What the exercise asks - Your answer should be the line that contains "generalize publish b v = w at c1 c2 c3 ⊢" and each line after it, restated word for word through the final line of the entries.

Records to process -

-- ==== Sys2Proof/Laws/Conservator.lean ====
section
/-! SUPPORT. What a step of the Conservator writes, and what an edge of a safety input does. -/

namespace Sys2Proof.Machine
/-- Only the thermal state, the free index and what a fault touches have changed. -/
def ThmStep (s t : State) : Prop := t.beyond = { s.beyond with thm := t.thm, freeIx := t.freeIx }
theorem ThmStep.refl (s : State) : ThmStep s s := rfl
theorem ThmStep.trans {s t u : State} (a : ThmStep s t) (b : ThmStep t u) : ThmStep s u := by unfold ThmStep at *; rw [a] at b; exact b
theorem ThmStep.of_beyond {s t : State} (h : t.beyond = s.beyond) : ThmStep s t := by
  have h1 : t.thm = s.thm := congrArg Beyond.thm h
  have h2 : t.freeIx = s.freeIx := congrArg Beyond.freeIx h
  unfold ThmStep; rw [h1, h2, h]; rfl
theorem ThmStep.cat {s t : State} (h : ThmStep s t) : t.cat = s.cat := congrArg Beyond.cat h
theorem ThmStep.foldl {α : Type} {f : State → α → State} (h : ∀ s a, ThmStep s (f s a)) (l : List α) (s : State) : ThmStep s (l.foldl f s) := by
  induction l generalizing s with
  | nil => exact .refl s
  | cons a l ih => exact (h s a).trans (ih _)
theorem foldl_part {α β : Type} {f : State → α → State} (g : State → β) (h : ∀ s a, g (f s a) = g s) (l : List α) (s : State) : g (l.foldl f s) = g s := by
  induction l generalizing s with
  | nil => rfl
  | cons a l ih => rw [List.foldl_cons, ih, h]
theorem Tab.get_updAll {κ α : Type} [DecidableEq κ] (ks : List κ) (f : κ → α → α) (t : Tab κ α) (h : ks.Nodup) (k : κ) : (t.updAll ks f).get k = if k ∈ ks then f k (t.get k) else t.get k := by
  unfold Tab.updAll
  induction ks generalizing t with
  | nil => simp
  | cons a l ih =>
    rw [List.foldl_cons, ih _ h.of_cons, Tab.get_upd]
    have na : a ∉ l := (List.nodup_cons.1 h).1
    by_cases e : k = a
    · subst e; simp [na]
    · simp [e]
theorem flagFault_beyond (code : Nat) (c : Chan) (o n : Bool) (s : State) (hf : code ≠ 0x680A := by decide) (hq : code ≠ 0x7002 := by decide) : (flagFault code c o n s).beyond = s.beyond := by
  unfold flagFault; split <;> [exact raise_beyond _ _ _ _ hf hq; (split <;> simp)]
theorem guardFault_beyond (code i : Nat) (r : Nat × Nat) (s : State) (hf : code ≠ 0x680A := by decide) (hq : code ≠ 0x7002 := by decide) : (guardFault code i r s).beyond = s.beyond := by
  unfold guardFault; split <;> [exact raise_beyond _ _ _ _ hf hq; (split <;> simp)]
/-- The thermal state without the runs of the guarded temperatures. -/
def Thm.main (x : Thm) : Nat × Nat × Tab (Fin 96) HkSlot × Tab Chan SwTh × Tab Chan Anchor × Tab (Fin 8) (Option Q) × Tab (Fin 8) (Option Q) := (x.rounds, x.missed, x.slots, x.sw, x.anchors, x.limits, x.lastFull)
theorem ThmStep.after {s u v : State} (h : v.beyond = u.beyond) (a : ThmStep s u) : ThmStep s v := a.trans (.of_beyond h)
theorem main_of {u v : State} (h : v.beyond = u.beyond) : v.thm.main = u.thm.main := by rw [show v.thm = u.thm from congrArg Beyond.thm h]
theorem guardPrimary_spec (s : State) (k : Fin 8) : ThmStep s (guardPrimary s k) ∧ (guardPrimary s k).thm.main = s.thm.main := by
  unfold guardPrimary
  dsimp only
  exact ⟨ThmStep.after (guardFault_beyond _ _ _ _) rfl, (main_of (guardFault_beyond _ _ _ _)).trans rfl⟩
theorem guardSecondary_spec (s : State) (k : Fin 29) : ThmStep s (guardSecondary s k) ∧ (guardSecondary s k).thm.main = s.thm.main := by
  unfold guardSecondary
  split
  · exact ⟨.refl s, rfl⟩
  · dsimp only
    exact ⟨ThmStep.after ((guardFault_beyond _ _ _ _).trans (guardFault_beyond _ _ _ _)) rfl, (main_of ((guardFault_beyond _ _ _ _).trans (guardFault_beyond _ _ _ _))).trans rfl⟩
/-- An anchor's fault leaves the thermal state, and every fault that is active. -/
theorem anchorFault_beyond (s : State) (k : Nat) : (anchorFault s k).beyond = s.beyond := by
  unfold anchorFault
  split
  · exact raise_beyond _ _ _ _
  · rfl
theorem anchorFault_grows (s : State) (k : Nat) : Grows s (anchorFault s k) := .ite (raise_grows _ _ _ _) (.refl s)
/-- `y` is what a step of the Conservator makes of a switch's state `x`, whose energy is read (R354, R355, R357). -/
def StepOf (s : State) (an : Tab Chan Anchor) (c : Chan) (x y : SwTh) : Prop :=
  y.e = x.e ∧ y.p = x.e * 1000 ∧
    y.d1 = x.d1 * decay (s.pf 0x70 c 36) + s.pf 0x70 c 20 * (1 - decay (s.pf 0x70 c 36)) * (x.e * 1000) ∧
    y.d2 = x.d2 * decay (s.pf 0x70 c 40) + s.pf 0x70 c 24 * (1 - decay (s.pf 0x70 c 40)) * (x.e * 1000) ∧
    y.d3 = x.d3 * decay (s.pf 0x70 c 44) + s.pf 0x70 c 28 * (1 - decay (s.pf 0x70 c 44)) * (x.e * 1000) ∧
    y.d4 = x.d4 * decay (s.pf 0x70 c 48) + s.pf 0x70 c 32 * (1 - decay (s.pf 0x70 c 48)) * (x.e * 1000) ∧
    (∀ ta, (an.get c).ta = some ta → y.tj = ta + y.d1 + y.d2 + y.d3 + y.d4) ∧ y.f = throttle s c y.tj
theorem StepOf.stepped {s : State} {an : Tab Chan Anchor} {c : Chan} {y : SwTh} (h : StepOf s an c { s.thm.sw.get c with e := (s.gd.ch.get c).acc } y) : Stepped s an c y := h
theorem StepOf.congr {s u : State} {an : Tab Chan Anchor} {c : Chan} {x y : SwTh} (hc : u.cat = s.cat) (h : StepOf u an c x y) : StepOf s an c x y := by
  unfold StepOf at *
  have p : ∀ o, u.pf 0x70 c o = s.pf 0x70 c o := fun o => pf_cat hc _ _ _
  have t : throttle u c y.tj = throttle s c y.tj := by unfold throttle; rw [p, p]
  simp only [p, t] at h
  exact h
/-- What a step of the Conservator makes of one switch. -/
theorem stepSwitch_spec (s : State) (c : Chan) : ThmStep s (stepSwitch s c) ∧ ∃ y : SwTh, (stepSwitch s c).thm = { s.thm with sw := s.thm.sw.put c y } ∧ StepOf s s.thm.anchors c (s.thm.sw.get c) y := by
  have h := fun (u : State) (a b d : Bool × Bool) => (flagFault_beyond 0x4803 c a.1 a.2 (flagFault 0x4802 c b.1 b.2 (flagFault 0x4801 c d.1 d.2 u))).trans ((flagFault_beyond 0x4802 c b.1 b.2 (flagFault 0x4801 c d.1 d.2 u)).trans (flagFault_beyond 0x4801 c d.1 d.2 u))
  have h' := fun (u : State) (a b d e f g : Bool) => h u (a, b) (d, e) (f, g)
  dsimp only at h'
  unfold stepSwitch
  dsimp only
  refine ⟨ThmStep.after (h' _ _ _ _ _ _ _) rfl, _, (congrArg Beyond.thm (h' _ _ _ _ _ _ _)), rfl, rfl, rfl, rfl, rfl, rfl, fun ta k => ?_, rfl⟩
  simp only [k, Option.getD_some]

/-- The accumulators of the modelled switches are read and cleared (R354). -/
theorem readEnergies_spec (l : List Chan) (h : l.Nodup) (s : State) : ThmStep s (l.foldl readEnergy s) ∧ (l.foldl readEnergy s).thm = { s.thm with sw := (l.foldl readEnergy s).thm.sw } ∧ (l.foldl readEnergy s).faults = s.faults ∧
    (∀ c, c ∉ l → (l.foldl readEnergy s).thm.sw.get c = s.thm.sw.get c ∧ (l.foldl readEnergy s).gd.ch.get c = s.gd.ch.get c) ∧
    ∀ c ∈ l, (l.foldl readEnergy s).thm.sw.get c = { s.thm.sw.get c with e := (s.gd.ch.get c).acc } ∧ ((l.foldl readEnergy s).gd.ch.get c).acc = 0 := by
  induction l generalizing s with
  | nil => exact ⟨.refl s, rfl, rfl, fun _ _ => ⟨rfl, rfl⟩, fun c m => absurd m (by simp)⟩
  | cons a l ih =>
    obtain ⟨na, nl⟩ := List.nodup_cons.1 h
    obtain ⟨i1, i2, i3, i4, i5⟩ := ih nl (readEnergy s a)
    have ot : ∀ c, c ≠ a → (readEnergy s a).thm.sw.get c = s.thm.sw.get c ∧ (readEnergy s a).gd.ch.get c = s.gd.ch.get c := fun c n =>
      ⟨Tab.get_upd_other _ _ _ _ n, Tab.get_upd_other _ _ _ _ n⟩
    rw [List.foldl_cons]
    refine ⟨(show ThmStep s (readEnergy s a) from rfl).trans i1, by rw [i2]; rfl, i3.trans rfl, fun c m => ?_, fun c m => ?_⟩
    · have n : c ≠ a := by rintro rfl; simp at m
      obtain ⟨x, y⟩ := i4 c (fun q => m (by simp [q]))
      exact ⟨x.trans (ot c n).1, y.trans (ot c n).2⟩
    · rcases List.mem_cons.1 m with rfl | m2
      · obtain ⟨x, y⟩ := i4 c na
        rw [x, y]
        exact ⟨by simp [readEnergy], by simp [readEnergy, State.updCh]⟩
      · have n : c ≠ a := by rintro rfl; exact na m2
        obtain ⟨x, y⟩ := i5 c m2
        rw [x, (ot c n).1, (ot c n).2]
        exact ⟨rfl, y⟩
theorem switches_spec (l : List Chan) (h : l.Nodup) (s : State) : ThmStep s (l.foldl stepSwitch s) ∧ (l.foldl stepSwitch s).thm = { s.thm with sw := (l.foldl stepSwitch s).thm.sw } ∧
    (∀ c, c ∉ l → (l.foldl stepSwitch s).thm.sw.get c = s.thm.sw.get c) ∧ ∀ c ∈ l, StepOf s s.thm.anchors c (s.thm.sw.get c) ((l.foldl stepSwitch s).thm.sw.get c) := by
  induction l generalizing s with
  | nil => exact ⟨.refl s, rfl, fun _ _ => rfl, fun c m => absurd m (by simp)⟩
  | cons a l ih =>
    obtain ⟨k, y, ty, y1⟩ := stepSwitch_spec s a
    obtain ⟨na, nl⟩ := List.nodup_cons.1 h
    obtain ⟨i1, i2, i3, i4⟩ := ih nl (stepSwitch s a)
    rw [List.foldl_cons]
    have hc := k.cat
    refine ⟨k.trans i1, ?_, fun c m => ?_, fun c m => ?_⟩
    · rw [i2, ty]
    · rw [i3 c (by intro q; exact m (by simp [q])), ty]
      exact Tab.get_put_other _ _ _ _ (by rintro rfl; simp at m)
    · rcases List.mem_cons.1 m with rfl | m2
      · rw [i3 c na, ty]
        rw [Tab.get_put_same]
        exact y1
      · have ne : c ≠ a := by rintro rfl; exact na m2
        have w := i4 c m2
        have an : (stepSwitch s a).thm.anchors = s.thm.anchors := by rw [ty]
        rw [an] at w
        have e : (stepSwitch s a).thm.sw.get c = s.thm.sw.get c := by rw [ty]; exact Tab.get_put_other _ _ _ _ ne
        rw [e] at w
        exact w.congr hc
/-- The anchors step and their faults follow: of the thermal state the anchors alone change (R356). -/
theorem anchors_spec (taken : List HkReading) (s : State) : ThmStep s ((ancSrcs (stepAnchors taken s)).foldl anchorFault (stepAnchors taken s)) ∧
    ((ancSrcs (stepAnchors taken s)).foldl anchorFault (stepAnchors taken s)).thm = { s.thm with anchors := ((ancSrcs (stepAnchors taken s)).foldl anchorFault (stepAnchors taken s)).thm.anchors } := by
  have t := foldl_part (fun s : State => s.thm) (fun s a => congrArg Beyond.thm (anchorFault_beyond s a)) (ancSrcs (stepAnchors taken s)) (stepAnchors taken s)
  refine ⟨(show ThmStep s (stepAnchors taken s) from rfl).trans (.foldl (fun s a => .of_beyond (anchorFault_beyond s a)) _ _), ?_⟩
  rw [t]
  rfl
theorem newLimit_eq {s t : State} (hc : t.cat = s.cat) (hs : t.thm.sw = s.thm.sw) (k : Fin 8) : newLimit t k = newLimit s k := by
  have e : consumer t k = consumer s k := by unfold consumer; simp only [pf_cat hc]
  have p : ∀ c, t.chPresent c = s.chPresent c := fun c => by unfold State.chPresent State.pb State.payload; rw [hc]
  have r : ∀ c : Chan, t.hasRec 0x70 c = s.hasRec 0x70 c := fun c => by unfold State.hasRec; rw [hc]
  unfold newLimit
  simp only [e, p, r, hs]
theorem publish_spec (b : Bool) (s : State) : ThmStep s (publish b s) ∧ (publish b s).thm = { s.thm with limits := (publish b s).thm.limits, lastFull := (publish b s).thm.lastFull } ∧
    ∀ k, (publish b s).thm.limits.get k = newLimit s k ∨ ∃ x y, newLimit s k = some x ∧ s.thm.lastFull.get k = some y ∧ (publish b s).thm.limits.get k = some (minQ x y) := by
  have e : (publish b s).thm.limits = s.thm.limits.updAll (List.finRange 8) (fun k _ => heldLimit s k (newLimit s k)) := by unfold publish; dsimp only; split <;> rfl
  refine ⟨?_, ?_, fun k => ?_⟩
  · unfold publish; dsimp only; split <;> rfl
  · unfold publish; dsimp only; split <;> rfl
  · rw [e, Tab.get_updAll _ _ _ (List.nodup_finRange 8), if_pos (by simp)]
    unfold heldLimit
    split
    · generalize newLimit s k = a
      generalize s.thm.lastFull.get k = c
      cases a <;> cases c <;> simp
    · exact .inl rfl
theorem guards_spec (s : State) : ThmStep s ((List.finRange 8).foldl guardPrimary ((List.finRange 29).foldl guardSecondary s)) ∧ ((List.finRange 8).foldl guardPrimary ((List.finRange 29).foldl guardSecondary s)).thm.main = s.thm.main :=
  ⟨(ThmStep.foldl (fun s k => (guardSecondary_spec s k).1) _ _).trans (.foldl (fun s k => (guardPrimary_spec s k).1) _ _),
   (foldl_part (fun s => s.thm.main) (fun s k => (guardPrimary_spec s k).2) _ _).trans (foldl_part (fun s => s.thm.main) (fun s k => (guardSecondary_spec s k).2) _ _)⟩
/-- One step of the Conservator. -/
theorem conservator_spec (taken : List HkReading) (b : Bool) (s : State) : ThmStep s (conservator taken b s) ∧ (conservator taken b s).thm.rounds = wrapInc 16 s.thm.rounds ∧ (conservator taken b s).thm.slots = s.thm.slots ∧ (conservator taken b s).thm.missed = s.thm.missed ∧
    (∀ c, c ∉ modelled s → (conservator taken b s).thm.sw.get c = s.thm.sw.get c) ∧ (∀ c ∈ modelled s, Stepped s (conservator taken b s).thm.anchors c ((conservator taken b s).thm.sw.get c)) ∧
    ∀ k, (conservator taken b s).thm.limits.get k = newLimit (conservator taken b s) k ∨ ∃ x y, newLimit (conservator taken b s) k = some x ∧ s.thm.lastFull.get k = some y ∧ (conservator taken b s).thm.limits.get k = some (minQ x y) := by
  have mo {t : State} (hc : t.cat = s.cat) : modelled t = modelled s := by
    have p : ∀ c, t.chPresent c = s.chPresent c := fun c => by unfold State.chPresent State.pb State.payload; rw [hc]
    have r : ∀ c : Chan, t.hasRec 0x70 c = s.hasRec 0x70 c := fun c => by unfold State.hasRec; rw [hc]
    unfold modelled
    simp only [p, r]
  have nd : (modelled s).Nodup := (List.nodup_finRange 55).filter _
  unfold conservator
  obtain ⟨r1, r2, -, r4, r5⟩ := readEnergies_spec (modelled s) nd s
  dsimp only
  generalize (modelled s).foldl readEnergy s = q at r1 r2 r4 r5 ⊢
  obtain ⟨a1, a2⟩ := anchors_spec taken q
  generalize (ancSrcs (stepAnchors taken q)).foldl anchorFault (stepAnchors taken q) = u at a1 a2 ⊢
  rw [mo (a1.cat.trans r1.cat)]
  obtain ⟨b1, b2, b3, b4⟩ := switches_spec (modelled s) nd u
  generalize (modelled s).foldl stepSwitch u = v at b1 b2 b3 b4 ⊢
  obtain ⟨c1, c2, c3⟩ := publish_spec b v
  generalize publish b v = w at c1 c2 c3 ⊢
  obtain ⟨d1, d2⟩ := guards_spec { w with thm := { w.thm with rounds := wrapInc 16 w.thm.rounds } }
  generalize (List.finRange 8).foldl guardPrimary ((List.finRange 29).foldl guardSecondary { w with thm := { w.thm with rounds := wrapInc 16 w.thm.rounds } }) = z at d1 d2 ⊢
  have zw : ThmStep w z := (show ThmStep w { w with thm := { w.thm with rounds := wrapInc 16 w.thm.rounds } } from rfl).trans d1
  have st : ThmStep s z := (r1.trans a1).trans (b1.trans (c1.trans zw))
  unfold Thm.main at d2
  simp only [Prod.mk.injEq] at d2
  obtain ⟨e1, e2, e3, e4, e5, e6, e7⟩ := d2
  have wv : w.thm.sw = v.thm.sw := by rw [c2]
  have zs : z.thm.sw = v.thm.sw := e4.trans wv
  have ua : u.thm.sw = q.thm.sw := by rw [a2]
  have va : v.thm.anchors = u.thm.anchors := by rw [b2]
  have wa : w.thm.anchors = v.thm.anchors := by rw [c2]
  have za : z.thm.anchors = u.thm.anchors := e5.trans (wa.trans va)
  have zc : z.cat = v.cat := (c1.trans zw).cat
  have lf : v.thm.lastFull = s.thm.lastFull := by rw [b2, a2, r2]
  refine ⟨st, ?_, ?_, ?_, fun c k => ?_, fun c k => ?_, fun k => ?_⟩
  · rw [e1, c2, b2, a2, r2]
  · rw [e3, c2, b2, a2, r2]
  · rw [e2, c2, b2, a2, r2]
  · rw [zs, b3 c k, ua, (r4 c k).1]
  · rw [zs, za]
    have w := b4 c k
    rw [ua, (r5 c k).1] at w
    exact (w.congr (a1.cat.trans r1.cat)).stepped
  · rw [newLimit_eq zc zs, e6]
    have w3 := c3 k
    rw [lf] at w3
    exact w3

Task answer -
  generalize publish b v = w at c1 c2 c3 ⊢
  obtain ⟨d1, d2⟩ := guards_spec { w with thm := { w.thm with rounds := wrapInc 16 w.thm.rounds } }
  generalize (List.finRange 8).foldl guardPrimary ((List.finRange 29).foldl guardSecondary { w with thm := { w.thm with rounds := wrapInc 16 w.thm.rounds } }) = z at d1 d2 ⊢
  have zw : ThmStep w z := (show ThmStep w { w with thm := { w.thm with rounds := wrapInc 16 w.thm.rounds } } from rfl).trans d1
  have st : ThmStep s z := (r1.trans a1).trans (b1.trans (c1.trans zw))
  unfold Thm.main at d2
  simp only [Prod.mk.injEq] at d2
  obtain ⟨e1, e2, e3, e4, e5, e6, e7⟩ := d2
  have wv : w.thm.sw = v.thm.sw := by rw [c2]
  have zs : z.thm.sw = v.thm.sw := e4.trans wv
  have ua : u.thm.sw = q.thm.sw := by rw [a2]
  have va : v.thm.anchors = u.thm.anchors := by rw [b2]
  have wa : w.thm.anchors = v.thm.anchors := by rw [c2]
  have za : z.thm.anchors = u.thm.anchors := e5.trans (wa.trans va)
  have zc : z.cat = v.cat := (c1.trans zw).cat
  have lf : v.thm.lastFull = s.thm.lastFull := by rw [b2, a2, r2]
  refine ⟨st, ?_, ?_, ?_, fun c k => ?_, fun c k => ?_, fun k => ?_⟩
  · rw [e1, c2, b2, a2, r2]
  · rw [e3, c2, b2, a2, r2]
  · rw [e2, c2, b2, a2, r2]
  · rw [zs, b3 c k, ua, (r4 c k).1]
  · rw [zs, za]
    have w := b4 c k
    rw [ua, (r5 c k).1] at w
    exact (w.congr (a1.cat.trans r1.cat)).stepped
  · rw [newLimit_eq zc zs, e6]
    have w3 := c3 k
    rw [lf] at w3
    exact w3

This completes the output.